Он довольно быстро узнал все злачные места и их содержательниц.
— Здравствуйте, месье Шарль… Что вы хотите сегодня заказать?
Здесь он чувствовал себя как дома. Он сжился с атмосферой этих заведений, нуждался в ней ежедневно.
Очень скоро там узнали, что он бывший адвокат, и при случае прибегали к его советам.
В конце концов он сделался своим человеком. Его встречали уже не как клиента, а как друга.
— Вы знаете, что дом на улице Антен продается? У Дэдэ неприятности, и он на следующей неделе отплывает в Южную Америку… Везет с собой пятьсот тысяч наличными…
Можно было подумать, что Мегрэ о чем-то мечтает. Опустив голову, он упорно смотрел на выцветший красный ковер на полу. Но вдруг он вздрогнул, услышав шум над головой. На миг ему почудилось, будто шум доносится из квартиры госпожи Буанэ, и перед ним возник образ Сесили…
— Это Нуши, — пояснил Дандюран со своей обычной тусклой улыбкой.
Ну конечно, ведь Сесиль умерла!
Сесиль умерла!

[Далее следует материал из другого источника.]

-- ==== Sys2Proof/Machine/Fixture.lean ====
section
/-! DEFINITION. The fixture controller (chapter 3): clamp, contacts, lid, supply, power budget and station STOP. -/

namespace Sys2Proof.Machine

/-- w11 of CLAMP and UNCLAMP: the three clamp and lid images (R53, R55). -/
def Part.clampResults (s : Part) (n : NestId) : Results :=
  let f := s.fxc.get n
  { Results.zero with w11 := flag f.clampClosed 0 ||| flag f.clampOpen 1 ||| flag f.lidClosed 2 }

/-- w11 of CONTACT: the contact line images (R53, R58). -/
def Part.contactResults (s : Part) (n : NestId) : Results :=
  { Results.zero with w11 := place (s.fxc.get n).contacts 0 }

/-- The results of the POWER_ON in execution (R61): its clamp marks, and the milliseconds HELD POWER. -/
def Part.powerOnResults (s : Part) (n : NestId) : Results :=
  match (s.fxc.get n).powerOn with
  | none => .zero
  | some p =>
    { Results.zero with w11 := flag p.windowClamped 0 ||| flag p.fuseClamped 1, w12 := wordOf (p.heldMs.getD 0) }

/-- The nests in POWERING (R62). -/
def Part.poweringCount (s : Part) : Nat :=
  ((List.finRange 8).filter fun n => (s.fxc.get n).state = .powering).length

/-! ### Publication of POWERED to the other blocks -/

/-- A nest entering POWERED, as the blocks take it: the bus controller and the gauge monitors start (R54, R94, R117). -/
def Part.enterPowered (n : NestId) (s : Part) : Part := (s.startBus n).startMonitor n

/-- A nest leaving its supplied states, as the blocks take it at that event: stimulus, bus, gauges, lamps and pulse
inputs, converter (R54, R86, R95, R118, R136, R142, R155). That they take it in R54's order is the model's choice (log
entry 17). -/
def Part.leavePowered (n : NestId) (s : Part) : Part :=
  ((((s.enforceIdle n).stopBus n).freezeMonitor n).lpcDeparts n).stopMeasurement n

/-! ### Power budget and supply switch -/

/-- A supply switch closes (R63): limit and criteria sent, comparator enabled, POWERING published, inrush timer
started. -/
def Part.closeSwitch (e : PowerEntry) (s : Part) : Part :=
  let criteria := s.word (criteriaAt e.criteria.toNat)
  let heldMs := msBetween e.accepted s.timebase
  let due := s.dueInMs e.windowMs
  let s := s.modFxc e.nest fun f =>
    { f with fuseLimit := e.fuseLimit, comparator := some criteria, switchClosed := true, inrushTimer := some due,
             powerOn := f.powerOn.map fun p => { p with heldMs := some heldMs } }
  s.publish e.nest .powering

/-- The power budget freed: the head of the power queue is granted, if there is one (R63). -/
def Part.grantPower (s : Part) : Part :=
  match s.powerQueue with
  | [] => s
  | e :: q => (Part.closeSwitch e { s with powerQueue := q }).holdEnd e.nest

/-- A supply switch opens, with its discharge timer started and DISCHARGING shown (R60, R66 to R68, R70, R71). -/
def Part.openSwitch (n : NestId) (s : Part) : Part :=
  let due := s.dueInMs Config.dischargeMs
  let s := s.modFxc n fun f =>
    { f with switchClosed := false, comparator := none, inrushTimer := none, tripArmed := false,
             dischargeTimer := some due }
  s.publish n .discharging

/-- A supplied nest's switch opens and its discharge begins: the blocks take the departure at this event (R54), and a
departure from POWERING frees the power budget (R63). -/
def Part.beginDischarge (n : NestId) (s : Part) : Part :=
  let was := (s.fxc.get n).state
  let s := (s.openSwitch n).leavePowered n
  if was = .powering then s.grantPower else s

/-- An entry's wait ends without a grant: its HELD POWER time is fixed (R61, R64). -/
def Part.fixHeldTime (e : PowerEntry) (s : Part) : Part :=
  let heldMs := msBetween e.accepted s.timebase
  s.modFxc e.nest fun f => { f with powerOn := f.powerOn.map fun p => { p with heldMs := some heldMs } }

/-- The power queue's entry of a nest, if it has one. -/
def Part.powerEntry (s : Part) (n : NestId) : Option PowerEntry := s.powerQueue.find? fun e => e.nest = n

/-- A nest's entry removed from the power queue, without any grant (R64). -/
def Part.withdrawPower (n : NestId) (s : Part) : Part :=
  match s.powerEntry n with
  | none => s
  | some e => Part.fixHeldTime e { s with powerQueue := s.powerQueue.filter fun e => e.nest ≠ n }

/-- The power queue emptied whole at a station STOP (R64, R71). -/
def Part.emptyPowerQueue (s : Part) : Part :=
  let q := s.powerQueue
  q.foldl (fun s e => s.fixHeldTime e) { s with powerQueue := [] }

/-- A POWER_ON ended at its deadline while the nest is POWERING (R66); in any other state nothing changes. -/
def Part.endPowering (n : NestId) (s : Part) : Part :=
  if (s.fxc.get n).state = .powering then s.beginDischarge n else s

/-- The NSQ's power-off request, taken in any state (R68). -/
def Part.requestPowerOff (n : NestId) (s : Part) : Part :=
  if (s.fxc.get n).state.supplied then s.beginDischarge n else s

/-! ### Hand-offs of the fixture step kinds -/

/-- A fixture step handed over in DISCHARGING is remembered against the nest and HELD FIXTURE (R69). -/
def Part.holdFixture (n : NestId) (s : Part) : Part × Answer :=
  (s.modFxc n fun f => { f with heldStep := true }, .held .fixture)
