-- ==== Sys2Proof/Machine/Step.lean ====
section
/-! DEFINITION. One step of the machine: the command at the front of the queue, or, with no command waiting, what the
part does of itself. -/

namespace Sys2Proof.Machine

/-- A step with no command waiting (log entries 3 and 4): the one internal event that is ready, or a free choice of
several; with none ready, the link's start after a reset or a tick. -/
def idleStep (s : State) : Host.Outcome State Fault Refusal :=
  match s.part.ready with
  | [] => .next { s with part := s.part.rest }
  | [c] => exec c s
  | cs =>
    match s.part.firstTaken cs with
    | some c => exec c { s with part := { s.part with choices := s.part.choices + 1 } }
    | none => .next s

/-- One step: the command at the front of the queue is taken and executed with the queue's rest. -/
def step (s : State) : Host.Outcome State Fault Refusal :=
  match s.pending with
  | c :: q => exec c { s with pending := q }
  | [] => idleStep s

/-- The state with the command that a word spells by the table put at the front of its queue; the state itself where
the word spells none, which is always so here (log entry 1). -/
def State.withFetchWord (s : State) (nbits w : Nat) : State :=
  match decodeTableWord nbits w with
  | some c => { s with pending := c :: s.pending }
  | none => s

end Sys2Proof.Machine
end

А в это время начальник криминальной полиции, сидя у друзей за партией бриджа, рассказал в двух словах о том, что произошло, описав чулан, труп, прислоненный к стене, и высокую фигуру Мегрэ на пороге.
— Ну и что же он сказал?
— Ничего… Только глубже засунул руки в карманы… Я думаю, это один из самых болезненных ударов за все годы его службы… Он ушел, и я очень сомневаюсь, что он лег спать сегодня ночью… Бедняга Мегрэ…
А Мегрэ тем временем выбивал трубку о каблук, вытряхивая золу на ковер.
— Вы, кажется, вели дела госпожи Буанэ? — медленно спросил он, морщась, словно слова были горькими.
— Я знал ее и ее сестру по Фонтене-ле-Конту. Мы жили почти рядом. А здесь я вновь встретил ее, когда снял эту квартиру… Она была уже вдовой. Вы не знали ее?.. Не скажу, что она была сумасшедшей, но отличалась большими странностями. Деньги были ее страстью. Все свои капиталы она держала дома, боялась, что в банке ее обворуют.
— И вам это было на руку!
Мегрэ нетрудно было представить себе этого субъекта в домах терпимости и его беседы с их содержательницами, поверявшими ему свои тайны. Затем Дандюран поднялся еще на одну ступень и познакомился с владельцами этих заведений; он встречался с ними в барах Монмартра, где вечерами они собирались за карточным столом.
Так адвокат из Фонтене Шарль Дандюран стал месье Шарлем, советчиком и соучастником этих господ, полностью доверявших ему, ибо его познания в уголовном кодексе оказывали им неоценимые услуги.